これらの知見は,固定剤を用いて固定された細胞表面をナノスケールで観察する今後の研究に注意を喚起するものになります。
本研究成果は,2022年5月20日午前10時(英国時間)に英国科学誌『Communications Biology』に掲載されました。
図1.多孔窒化シリコン薄膜を用いた新しいAFM用生細胞膜観察技術。(a)多孔窒化シリコン薄膜の外観。(b)AFMで観察した多孔窒化シリコン薄膜。(c)観察用チャンバーにセットした時の様子。(d)多孔窒化シリコン薄膜を用いたAFM細胞表面観察の模式図。
図2.生細胞及びグルタルアルデヒド,パラホルムアルデヒド,メタノールでそれぞれ処理した後のAFM細胞表面の観察。それぞれ左がAFM像,中央はAFM像に突起部分を枠で囲んだ図,右は左図の点線部分に沿った高さのプロファイル。
【用語解説】
※1 化学固定剤
タンパク質同士を化学的に架橋または析出することによって生きている時に近い状態で構造を保持する薬剤。
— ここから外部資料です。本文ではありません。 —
/-- WATCHDOG_EXPIRY: the clock of an active launch has reached WDOGINT: a hang report, and the clock starts again (12 R334). -/
def execWatchdogExpiry (num : Nat) (s : State) : Outcome State Fault Refusal :=
  let s1 := s.touchClock num
  (Eff.done (match s1.launch num with
    | none => s1
    | some l =>
      let run := l.clockAcc + (match l.clockFrom with
        | some c => s1.now - c
        | none => 0)
      let lowest := (s1.cores.filterMap fun p => match p.2.task with
        | some t => if t.launch = num then some t.tidx else none
        | none => none) ++ (s1.dies.flatMap fun p => p.2.saved.filterMap fun x => if x.task.launch = num then some x.task.tidx else none)
      if !l.active || s.paused || run < s1.wdog * 1000 then s1
      else
        (s1.modLaunch num fun l => { l with clockAcc := 0, clockFrom := l.clockFrom.map fun _ => s1.now }).post s1.evdie
          { kind := 11, code := cWatchdog, launch := num, slot := l.place, tag := l.origin.tagFor (tiTag l.rec_), w2 := BitVec.ofNat 64 l.sinkKind
            w3 := BitVec.ofNat 64 l.sinkTime, w4 := BitVec.ofNat 64 (lowest.foldl min (lowest.headD 0)) })).out

/-! ### Decision logs (12 R331 to R333) -/

/-- The issuer of the accesses of a launch as a whole. -/
def Launch.issuer (l : Launch) : Issuer := { agent := 96 + l.onDie.getD 0, ctx := some l.ctx, launch := some l.num, unit := true }

/-- A record of a launch waits for room in die `d`'s ring, which is counted once (12 R335). -/
def State.launchWaits (s : State) (num d : Nat) : State :=
  if (s.launch num).any (·.waited) then s else (s.modLaunch num fun x => { x with waited := true }).countHold d

/-- An access to the decision log of a launch waits, for a page if one is absent (11 R302). -/
def State.logWaits (s : State) (num : Nat) (p : Option (Nat × Nat)) : State :=
  if p.isSome then s.modLaunch num fun x => { x with page := p } else s

/-- A decision is recorded; `e` is word 0 of its entry and `v` word 1 (12 R331 R332). A buffer that cannot be written keeps
nothing (log 32). The record of a log that is full waits for room, and the decision with it (12 R335). -/
def State.recordDecision (s : State) (num e v : Nat) : Acc Unit :=
  match s.launch num with
  | none => .ok s ()
  | some l =>
    if !ltRec l.table || l.logTrunc then .ok s ()
    else if l.logLost then .ok (s.modLaunch num fun x => { x with logLost := false }) ()
    else
      let i := l.issuer
      let a := ltLog l.table
      match (if s.unanswered (dieOf i.agent) l.page then .wait s none else s.readMem i .read a 4) with
      | .wait t p => .wait (t.logWaits num p) p
      | .fail t _ _ => .ok t ()
      | .ok t bs =>
        if ofBytes bs ≤ l.logCount then
          if !t.canPost s.evdie then .wait (t.launchWaits num s.evdie) none
          else match t.writeMem i (a + 16) (toBytes 1 8) with
          | .wait u p => .wait (u.logWaits num p) p
          | .fail u _ _ | .ok u _ =>
            .ok ((u.modLaunch num fun l => { l with logTrunc := true, waited := false }).post s.evdie
              { kind := 13, launch := num, slot := l.place, tag := l.origin.tagFor (tiTag l.rec_), w2 := BitVec.ofNat 64 (ofBytes bs) }) ()
        else
          match t.writeMem i (a + 64 + 16 * l.logCount) (toBytes e 8 ++ toBytes v 8) with
          | .wait u p => .wait (u.logWaits num p) p
          | .fail u _ _ => .ok u ()
          | .ok u _ => .ok (u.modLaunch num fun l => { l with logCount := l.logCount + 1 }) ()

/-- What the next entry of a replayed stream says: no replay, an entry with its index and words, that the stream has run out, or that
the log cannot be read now. -/
inductive Replay where
  | off
  | entry (j : Nat) (e v : Nat)
  | over (j : Nat)
  | waits
  deriving DecidableEq, Repr

/-- The key of a stream: its kind with the die, the queue or the object. -/
def streamKey (kind x : Nat) : Nat := 4 * x + kind

/-- The stream an entry belongs to (12 R331 R332). -/
def entryStream (e : Nat) : Nat :=
  let k := e % 256
  match k with
  | 1 => streamKey 1 (e / 2 ^ 8 % 4)
  | 2 => streamKey 2 (e / 2 ^ 17 % 32)
  | _ => streamKey 3 (e / 2 ^ 22 % 2 ^ 40)

/-- The first entry of a stream from index `j` on, among `n`. -/
def State.seekEntry (s : State) (i : Issuer) (a key j n : Nat) : Acc (Option (Nat × Nat × Nat)) :=
  match n with
  | 0 => .ok s none
  | m + 1 =>
    (s.readMem i .read (a + 64 + 16 * j) 16).bind fun t bs =>
      let e := ofBytes (bs.take 8)
      if entryStream e = key then .ok t (some (j, e, ofBytes (bs.drop 8))) else t.seekEntry i a key (j + 1) m

/-- The next entry of a stream of a launch, with what reading it has left (12 R333). -/
def State.replayOf (s : State) (l : Launch) (key : Nat) : State × Replay :=
  if !ltRpl l.table || l.replayOff then (s, .off)
  else if l.logLost then (s.modLaunch l.num fun x => { x with logLost := false }, .over 0)
  else
    let i := l.issuer
    let a := ltLog l.table
    match (if s.unanswered (dieOf i.agent) l.page then .wait s none else s.readMem i .read a 24) with
    | .wait t p => (t.logWaits l.num p, .waits)
    | .fail t _ _ => (t, .over 0)
    | .ok t bs =>
      let count := ofBytes ((bs.drop 8).take 4)
      let trunc := ofBytes ((bs.drop 16).take 1) % 2 == 1
      let j := l.streams.get 0 key
      match t.seekEntry i a key j (count - j) with
      | .ok u (some (k, e, v)) => (u, .entry k e v)
      | .ok u none => (u, if trunc then .off else .over count)
      | .wait u p => (u.logWaits l.num p, .waits)
      | .fail u _ _ => (u, .over 0)

/-- The stream has used its entry `j`. -/
def State.tookEntry (s : State) (num key j : Nat) : State :=
  s.modLaunch num fun l => { l with streams := l.streams.set 0 key (j + 1) }

/-- Changes every core that the state lists. -/
def State.modAllCores (s : State) (f : Core → Core) : State := (s.cores.map (·.1)).foldl (fun t n => t.modCoreAt n f) s

/-- A stop for YIELD or for a wait, which is given up where no save slot beyond the kept ones is free (12 R319 R322). -/
def softStop (cause : Nat) : Bool := cause == 3 || cause == 5

/-- A task has to stop for a cause: that takes the place of a stop that could be given up, and of no other (12 R319 R333). -/
def Task.askStop (t : Task) (cause : Nat) : Task :=
  { t with stopAsked := some (match t.stopAsked with
    | some c => if softStop c then cause else c
    | none => cause) }

/-- A task of a launch is asked to stop, for a cause (12 R319). -/
def Core.askStop (k : Core) (num cause : Nat) : Core :=
  match k.task with
  | some t => if t.launch = num then { k with task := some (t.askStop cause) } else k
  | none => k

/-- A replay mismatch halts the launch: its running tasks are stopped and saved, and a record is posted (12 R333). What waits in a launch
that is halted already waits on. -/
def State.mismatch (s : State) (l : Launch) (j kind : Nat) (who : Nat) : State :=
  if l.halted then s
  else
  let s1 := s.modLaunch l.num fun x => { x with halted := true }
  let s2 := s1.modAllCores fun k => k.askStop l.num 4
  s2.post s.evdie { kind := 12, code := cReplay, launch := l.num, slot := l.place, tag := l.origin.tagFor (tiTag l.rec_), w2 := BitVec.ofNat 64 j
                    w3 := BitVec.ofNat 64 kind, w4 := BitVec.ofNat 64 who }

/-! ### Taking a launch (12 R310 R311) -/

/-- A free LQ entry for a depth (12 R311). -/
def State.lqPlace (s : State) (depth : Nat) : Option Nat :=
  let free (p : Nat) : Bool := s.launches.all fun l => l.active || l.place != p
  match (List.range 192).find? free with
  | some p => some p
  | none => if depth = 0 then none else ((List.range 8).map (· + 192 + 8 * (depth - 1))).find? free

/-- A free active slot for a depth (12 R312). -/
def State.slotPlace (s : State) (depth : Nat) : Option Nat :=
  let free (p : Nat) : Bool := s.launches.all fun l => !l.active || l.place != p
  match (List.range 56).find? free with
  | some p => some p
  | none => if depth ≠ 0 && free (55 + depth) then some (55 + depth) else none

/-- The binding of a receive queue (09 R269). -/
def State.boundTo (s : State) (q : Nat) : Option Launch :=
  s.launches.find? fun l => l.isBind && bindRq l.rec_ == q && bindN l.rec_ != 0 && l.unbound.isNone

/-- The checks of a launch record past its queue's: opcode, fields, context, depth and loop table (09 R240 R264 R266, 11 R292,
12 R310 R325). `hint` says that the table's page overrides the record's hint, which is counted once it is taken (07 R179). -/
inductive LaunchCheck where
  | ok (s : State) (table : Rec) (hint : Bool)
  | refuse (s : State) (code : BitVec 8) (addr : Nat)
  | wait (s : State) (page : Option (Nat × Nat))

/-- HINTCNT of the core that pushed a launch gains 1 where the page of its completion block overrides its hint, unless its loop table's page
has done so (07 R179). -/
def State.noteLaunch (s : State) (num attr : Nat) : State :=
  match s.launch num with
  | none => s
  | some l =>
    match l.origin.by_ with
    | .task c =>
      if hintOver l.origin.hint attr && !l.counted then (s.modCoreAt c Core.countHint).modLaunch num fun x => { x with counted := true } else s
    | .control _ | .regset _ | .child _ _ | .lead _ _ => s

/-- HINTCNT of the core that pushed a launch record gains 1 (07 R179). -/
def State.countLaunchHint (s : State) (o : Origin) (hint : Bool) : State :=
  match o.by_ with
  | .task c => if hint then s.modCoreAt c Core.countHint else s
  | .control _ | .regset _ | .child _ _ | .lead _ _ => s
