-- ==== Sys2Proof/Machine/Sched.lean ====
section
/-! DEFINITION. Stopping and resuming tasks (12 R319 to R322), YIELD (05 R129), launch commands and EVICT (12 R314 R322), and the
die event rings (12 R335 to R337). -/

namespace Sys2Proof.Machine

open Host (Outcome)

/-! ### Who has to stop (12 R319) -/

/-- Causes of a stop: 1 priority, 2 eviction, 3 YIELD, 4 a replay mismatch, 5 a wait. -/
def causePriority : Nat := 1
/-- Eviction. -/
def causeEvict : Nat := 2
/-- YIELD. -/
def causeYield : Nat := 3
/-- A wait. -/
def causeWait : Nat := 5

/-- The rank of a task among the work of its die (12 R317). -/
def State.rankOf (s : State) (t : Task) : List Nat :=
  match s.launch t.launch with
  | some l => [l.prio, 9 - l.depth, 1, l.num, t.tidx]
  | none => []

/-- Free save slots of a die (12 R322). -/
def Die.freeSlots (x : Die) : Nat := x.saveCnt.toNat - x.saved.length

/-- The lowest free save slot. -/
def Die.freeSlot (x : Die) : Option Nat := (List.range x.saveCnt.toNat).find? fun i => x.saved.all (·.slot != i)

/-- Work for which die `d` has no eligible core, stamped launches that lack cores among it (12 R317 R326). -/
def State.waiting (s : State) (d : Nat) : List (Work × List Nat) :=
  if (s.bestCore d none).isNone then s.works d ++ s.stampedWork d else []

/-- A resumable task of the same launch with a lower tidx. -/
def lowerOwn (t : Task) (w : Work × List Nat) : Bool :=
  match w.1 with
  | .resume _ num x => num == t.launch && decide (x < t.tidx)
  | .child _ | .fresh _ _ => false

/-- A pending child of the task (05 R129). -/
def State.ownChild (s : State) (t : Task) (w : Work × List Nat) : Bool :=
  match w.1 with
  | .fresh num _ => t.pushed.contains num
  | .child id => match s.tile id with
    | some e => e.origin.task == t.uid && byTask e.origin.by_
    | none => false
  | .resume _ _ _ => false

/-- Work that displaces a task held at a wait: placed before it, or a resumable lower task of its launch (12 R319). -/
def State.displaced (s : State) (t : Task) : Bool :=
  (s.waiting t.die).any fun w => rankLt w.2 (s.rankOf t) || lowerOwn t w

/-- Work that displaces a task that yields: placed before its launch, a resumable lower task of it, or a child (12 R319). -/
def State.yields (s : State) (t : Task) : Bool :=
  (s.waiting t.die).any fun w => rankLt w.2 ((s.rankOf t).take 4) || lowerOwn t w || s.ownChild t w

/-- YIELD: with effect, the task is stopped and resumes after the bundle (05 R129). -/
def execYield (c : Ctl) (s : State) : Outcome State Fault Refusal :=
  issue s c { br := true, tileOnly := true }
    (.done (match s.myCore.task with
      | some t =>
        if !s.stamped && s.yields t && decide (72 < (s.die t.die).freeSlots) && t.stopAsked.isNone then
          s.modCore fun k => { k with task := some { t with stopAsked := some causeYield } }
        else s
      | none => s))
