-- ==== Sys2Proof/Machine/CtlSpace.lean ====
section
/-! DEFINITION. Chip control space (16 R413): what its registers read as and what a store to each does. Every register is an aligned
word of 8 bytes; an address without a register is absent (log 42). -/

namespace Sys2Proof.Machine

open Host (Outcome)

/-! ### Reading -/

/-- Tile core `c` (07 R180, 11 R309, 13 R342 R357). -/
def State.readCoreReg (s : State) (c off : Nat) : Option Word :=
  let k := s.core c
  match off with
  | 0x00 => some (BitVec.ofNat 64 (k.cad.toNat + 2 ^ 12 * k.pendCad.toNat + if k.pv then 2 ^ 17 else 0))
  | 0x08 => some (k.tallow.setWidth 64)
  | 0x10 => some (k.thermLo.setWidth 64)
  | 0x18 => some (k.thermHi.setWidth 64)
  | 0x20 => some (BitVec.ofNat 64 (k.power + (if k.gate then 2 ^ 8 else 0) + if k.trip then 2 ^ 16 else 0))
  | 0x28 => some (k.hintcnt.setWidth 64)
  | 0x30 => some (BitVec.ofNat 64 k.slog.length)
  | _ => none

/-- HBM stack `h` (13 R354). -/
def State.readStackReg (s : State) (h off : Nat) : Option Word :=
  let x := s.hbm.get {} h
  match off with
  | 0x00 => some (BitVec.ofNat 64 (x.degc.toNat + if x.valid then 2 ^ 15 else 0))
  | 0x08 => some (BitVec.ofNat 64 (x.cur + 2 ^ 8 * x.floor))
  | 0x10 => some (BitVec.ofNat 64 (x.limit + 2 ^ 8 * x.eff))
  | _ => none

/-- The thermal alert block (13 R360). -/
def State.readAlertReg (s : State) (off : Nat) : Option Word :=
  match off with
  | 0x00 => some (s.alertStatus.setWidth 64)
  | 0x08 => some (s.alertMask.setWidth 64)
  | 0x10 => some (BitVec.ofNat 64 (s.thCore.toNat + 2 ^ 16 * s.thVert.toNat + 2 ^ 32 * s.thHbm.toNat))
  | 0x18 => some (BitVec.ofNat 64 (s.srcCore + 2 ^ 16 * s.srcStack))
  | _ => none

/-- The event log ring (16 R418 R419). -/
def State.readLogReg (s : State) (off : Nat) : Option Word :=
  match off with
  | 0x00 => some (s.elHead.setWidth 64)
  | 0x08 => some (s.elTail.setWidth 64)
  | 0x10 => some (BitVec.ofNat 64 s.elHwm)
  | 0x18 => some (s.elLost.setWidth 64)
  | 0x20 => some (s.elW.get 0 0)
  | 0x30 => some (s.elW.get 0 2)
  | 0x38 => some (s.elW.get 0 3)
  | 0x40 => some 0
  | _ => if 0x1000 ≤ off && off < 0x3000 then some (BitVec.ofNat 64 (ofBytes (bytesAt s.elRing (off - 0x1000) 8))) else none

/-- Map units and their error counts, shootdown sets, migration engines (11 R303 R304 R305 R308); reserved fields read as zero
(00 R7). -/
def State.readMapReg (s : State) (off : Nat) : Option Word :=
  let d := off / 0x100 % 0x100
  let x := s.die d
  if off < 5 * 0x40 then
    let y := s.shoot.get {} (off / 0x40)
    match off % 0x40 with
    | 0x00 => some (y.ctl &&& 0x00FFFFFFFFFF03F3)
    | 0x08 => some 0
    | 0x10 => some (BitVec.ofNat 64 ((if y.busy then 1 else 0) + if y.bad then 2 else 0))
    | _ => none
  else if 0x10000 ≤ off && off < 0x10400 then
    match off % 0x100 with
    | 0x00 | 0x08 => some 0
    | 0x10 => some (BitVec.ofNat 64 x.locked)
    | 0x18 => some (BitVec.ofNat 64 x.preqs.length)
    | 0x20 => some (x.eccCor.setWidth 64)
    | 0x28 => some (x.eccUnc.setWidth 64)
    | _ => none
  else if 0x20000 ≤ off && off < 0x20400 then
    match off % 0x100 with
    | 0x00 => some (x.mig.ctl &&& 0x00FFFFFFFFFF00FF)
    | 0x08 => some (x.mig.dst &&& 0x000000FFFFFF0000)
    | 0x10 => some 0
    | 0x18 => some (BitVec.ofNat 64 (x.mig.state + 2 ^ 8 * x.mig.rounds + 2 ^ 16 * (x.mig.dirtyCount % 2 ^ 16)))
    | _ => none
  else none

/-- Launch control, die scheduling and L2 windows (12 R313 R322 R329). -/
def State.readLaunchReg (s : State) (off : Nat) : Option Word :=
  let x := s.die (off / 0x100 % 0x100)
  let active := (s.launches.filter (·.active)).length
  if off < 0x10000 then
    match off with
    | 0x00 => some (BitVec.ofNat 64 (s.gate.toNat + 2 ^ 6 * s.evdie))
    | 0x08 => some 0
    | 0x10 => some (BitVec.ofNat 64 (s.launches.length - active + 2 ^ 16 * active))
    | 0x18 => some (BitVec.ofNat 64 s.wdog)
    | _ => none
  else if off < 0x10400 then
    match off % 0x100 with
    | 0x00 => some (BitVec.ofNat 64 (2 ^ 12 * x.evAddr.toNat + if x.evEn then 1 else 0))
    | 0x08 => some (BitVec.ofNat 64 x.evLog2)
    | 0x10 => some (BitVec.ofNat 64 (x.evLost.toNat + 2 ^ 32 * x.evHolds.toNat))
    | 0x18 => some (BitVec.ofNat 64 (2 ^ 20 * x.saveAddr.toNat))
    | 0x20 => some (x.saveCnt.setWidth 64)
    | 0x28 => some (BitVec.ofNat 64 x.saved.length)
    | 0x30 => some 0
    | 0x40 => some (x.l2win.get 0 0)
    | 0x50 => some (x.l2win.get 0 1)
    | 0x60 => some (x.l2win.get 0 2)
    | 0x70 => some (x.l2win.get 0 3)
    | _ => none
  else none

/-- Clock, governor and rails (13 R349 R353). -/
def State.readClockReg (s : State) (off : Nat) : Option Word :=
  if off < 0x10000 then
    match off with
    | 0x00 => some (BitVec.ofNat 64 ((s.clk.map (·.target)).getD s.step_))
    | 0x08 =>
      some (BitVec.ofNat 64 (s.step_ + (if s.clk.isSome then 2 ^ 8 else 0) + if s.clk.any (·.wstamp) then 2 ^ 9 else 0))
    | 0x10 => some (BitVec.ofNat 64 (deckle s.step_))
    | 0x18 => some (BitVec.ofNat 64 s.ramp)
    | _ => none
  else
    let d := (off - 0x10000) / 0x40
    let k := (off - 0x10000) % 0x40 / 8
    if d < 4 && k < 6 then some (BitVec.ofNat 64 (((s.die d).railMv.get 600 k).toNat + 2 ^ 24 * ((s.die d).margin.get 0 k).toNat)) else none

/-- PLSTAT (14 R378). -/
def State.plstat (s : State) (p : Nat) : Word :=
  let x := s.plane p
  let out := s.planeOut p
  let held := (s.heldPorts p).length
  BitVec.ofNat 64 ((if x.light then 1 else 0) + (if !x.en && out == 0 && held == 0 then 2 else 0) + (if x.lock then 4 else 0) +
    (if x.bank then 8 else 0) + (if x.armed.isSome then 16 else 0) + (if x.bad then 32 else 0) + 2 ^ 16 * (held % 2 ^ 16) + 2 ^ 32 * out)

/-- A word of numbered bits. -/
def bitWord (l : List Nat) : Word := l.foldl (fun w i => w ||| BitVec.ofNat 64 (2 ^ i)) 0

/-- FSC of port `q` (14 R379). -/
def State.fscWord (s : State) (p q : Nat) : Word :=
  let x := s.plane p
  let c := x.port q
  let held := ((s.heldPorts p).filter (· == q)).length
  BitVec.ofNat 64 (c.sent.toNat + 2 ^ 16 * c.freed.toNat + 2 ^ 32 * c.rxfreed.toNat + 2 ^ 48 * (x.free q) + 2 ^ 56 * held)

/-- Plane `p` (14 R367 R378 R379 R384). -/
def State.readPlaneReg (s : State) (p off : Nat) : Option Word :=
  let x := s.plane p
  match off with
  | 0x00 =>
    some (BitVec.ofNat 64 ((if x.en then 1 else 0) + (if x.light then 2 else 0) + 2 ^ 8 * x.rxbuf + 2 ^ 20 * x.len0.toNat + 2 ^ 26 * x.len1.toNat))
  | 0x08 => some (s.plstat p)
  | 0x10 => some 0
  | 0x18 => some (bitWord (x.failed.filter (· < 64)))
  | 0x20 => some (bitWord ((x.failed.filter (64 ≤ ·)).map (· - 64)))
  | 0x28 => some (bitWord x.out)
  | 0x30 => some (x.retcnt.setWidth 64)
  | _ =>
    if 0x100 ≤ off && off < 0x300 then some (s.fscWord p ((off - 0x100) / 8))
    else if 0x400 ≤ off && off < 0x1400 then
      let b := (off - 0x400) / 0x800
      let o := (off - 0x400) % 0x800
      if o < 0x400 then some (BitVec.ofNat 64 (ofBytes (bytesAt x.table (1024 * b + o) 8)) &&& 0x3F3F3F3F3F3F3F3F) else some (x.detourAt (b == 1) ((o - 0x400) / 8))
    else none

/-- Pod time, ordered delivery, pod barriers (15 R389 R398 R402). -/
def State.readTimeReg (s : State) (off : Nat) : Option Word :=
  if off < 0x20000 then
    match off with
    | 0x00 => some (BitVec.ofNat 64 s.now)
    | 0x08 => some (BitVec.ofNat 64 ((if s.pt.root then 1 else 0) + 2 ^ 8 * s.pt.dom.toNat))
    | 0x10 =>
      some (BitVec.ofNat 64 ((if s.pt.sync then 1 else 0) + (if s.pt.ext then 2 else 0) + (if s.pt.hold then 4 else 0) + 2 ^ 32 * s.pt.offs.toNat))
    | 0x18 => some 0
    | _ => none
  else if off < 0x30000 then
    match off - 0x20000 with
    | 0x00 => some (BitVec.ofNat 64 s.fab.wmark)
    | 0x08 => some (BitVec.ofNat 64 s.fab.stall)
    | o => if 0x40 ≤ o && o < 0x80 then some (s.plane ((o - 0x40) / 8)).inmask else none
  else
    let k := (off - 0x30000) / 8
    if k < 4 then some (BitVec.ofNat 64 ((s.bar k).gen.toNat + if (s.bar k).arrived then 2 ^ 33 else 0)) else none

/-- The management block (16 R414). -/
def State.readMgReg (s : State) (off : Nat) : Option Word :=
  match off with
  | 0x00 => some (if s.mg.mben then 1 else 0)
  | 0x08 => some 0
  | 0x10 => some (s.cfHalt.setWidth 64)
  | 0x18 => some 0
  | 0x20 => some s.dbgctl
  | 0x28 => some s.mg.bootstat
  | 0x30 => some s.mg.podlead
  | 0x38 => some (s.mg.podhead.setWidth 64)
  | 0x40 => some (s.mg.ccpc.get 0 0)
  | 0x48 => some (s.mg.ccpc.get 0 1)
  | 0x50 => some (s.mg.ccpc.get 0 2)
  | 0x58 => some (s.mg.ccpc.get 0 3)
  | _ => none

/-- The measurement registers (16 R420). -/
def State.readMrReg (s : State) (off : Nat) : Option Word :=
  if off < 0x200 then
    if off % 0x40 < 48 then some ((s.mg.mr.get 0 (off / 0x40)).extractLsb' (8 * (off % 0x40)) 64) else none
  else if off < 0x230 then some (s.mg.mrx.get 0 ((off - 0x200) / 8))
  else if off = 0x230 then some 0
  else none

/-- What the register at an aligned control-space address reads as; none where there is no register. -/
def State.ctlRead (s : State) (pa : Nat) : Option Word :=
  let off := (pa - ctlBase) % 0x100000
  match (pa - ctlBase) / 0x100000 with
  | 0x0 => if off / 0x1000 < 96 then s.readCoreReg (off / 0x1000) (off % 0x1000) else none
  | 0x1 => if off / 0x100 < 8 then s.readStackReg (off / 0x100) (off % 0x100) else none
  | 0x2 => s.readAlertReg off
  | 0x3 => s.readLogReg off
  | 0x4 => if off / 0x100 < 6 && off % 0x100 ≤ 0x30 then some ((s.regset (off / 0x100)).read (off % 0x100)) else none
  | 0x5 => if off / 0x10 < 64 && off % 0x10 = 0 then some (s.ctxroot.get 0 (off / 0x10)) else none
  | 0x6 => s.readMapReg off
  | 0x7 => s.readLaunchReg off
  | 0x8 => s.readClockReg off
  | 0x9 =>
    if off < 0x10000 then s.readPlaneReg (off / 0x2000) (off % 0x2000)
    else if off = 0x10000 then some (BitVec.ofNat 64 (s.fab.herdm1.toNat + 2 ^ 16 * s.fab.retry + 2 ^ 32 * s.fab.rto))
    else none
  | 0xA => s.readTimeReg off
  | 0xB => s.readMgReg off
  | 0xC => s.readMrReg off
  | _ => none

/-! ### Writing -/

/-- Registers with a field that only the management controller writes: RW-M (00 R6). -/
def machineOnly (pa : Nat) : Bool :=
  let b := (pa - ctlBase) / 0x100000
  let off := (pa - ctlBase) % 0x100000
  match b with
  | 0x0 => off % 0x1000 == 0x20
  | 0x2 => off == 0x08 || off == 0x10
  | 0x3 => [0x00, 0x10, 0x18, 0x20, 0x30, 0x38].contains off
  | 0x8 => off == 0x00 || off == 0x18 || decide (0x10000 ≤ off)
  | 0x9 => off == 0x10000
  | 0xA => off == 0x08 || off == 0x20008 || (decide (0x20040 ≤ off) && decide (off < 0x20080))
  | 0xB => [0x00, 0x20, 0x30, 0x40, 0x48, 0x50, 0x58].contains off
  | 0xC => decide (0x200 ≤ off) && decide (off < 0x230)
  | _ => false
固定後も免疫染色等を行うことが可能であり現在多くの研究で使用されている。
※2 原子間力顕微鏡(Atomic Force Microscopy: AFM)
鋭く尖った探針で固体表面をなぞることで,その表面形状を観察することのできる表面分析技術。液中で原子や分子を直接観ることのできる顕微鏡技術。
※3 多孔窒化シリコン薄膜
透過型電子顕微鏡のサンプルホルダーとして用いられる直径3–5 マイクロメートルの小孔が多数空いた薄い膜。膜の厚さは100 – 200 ナノメートル。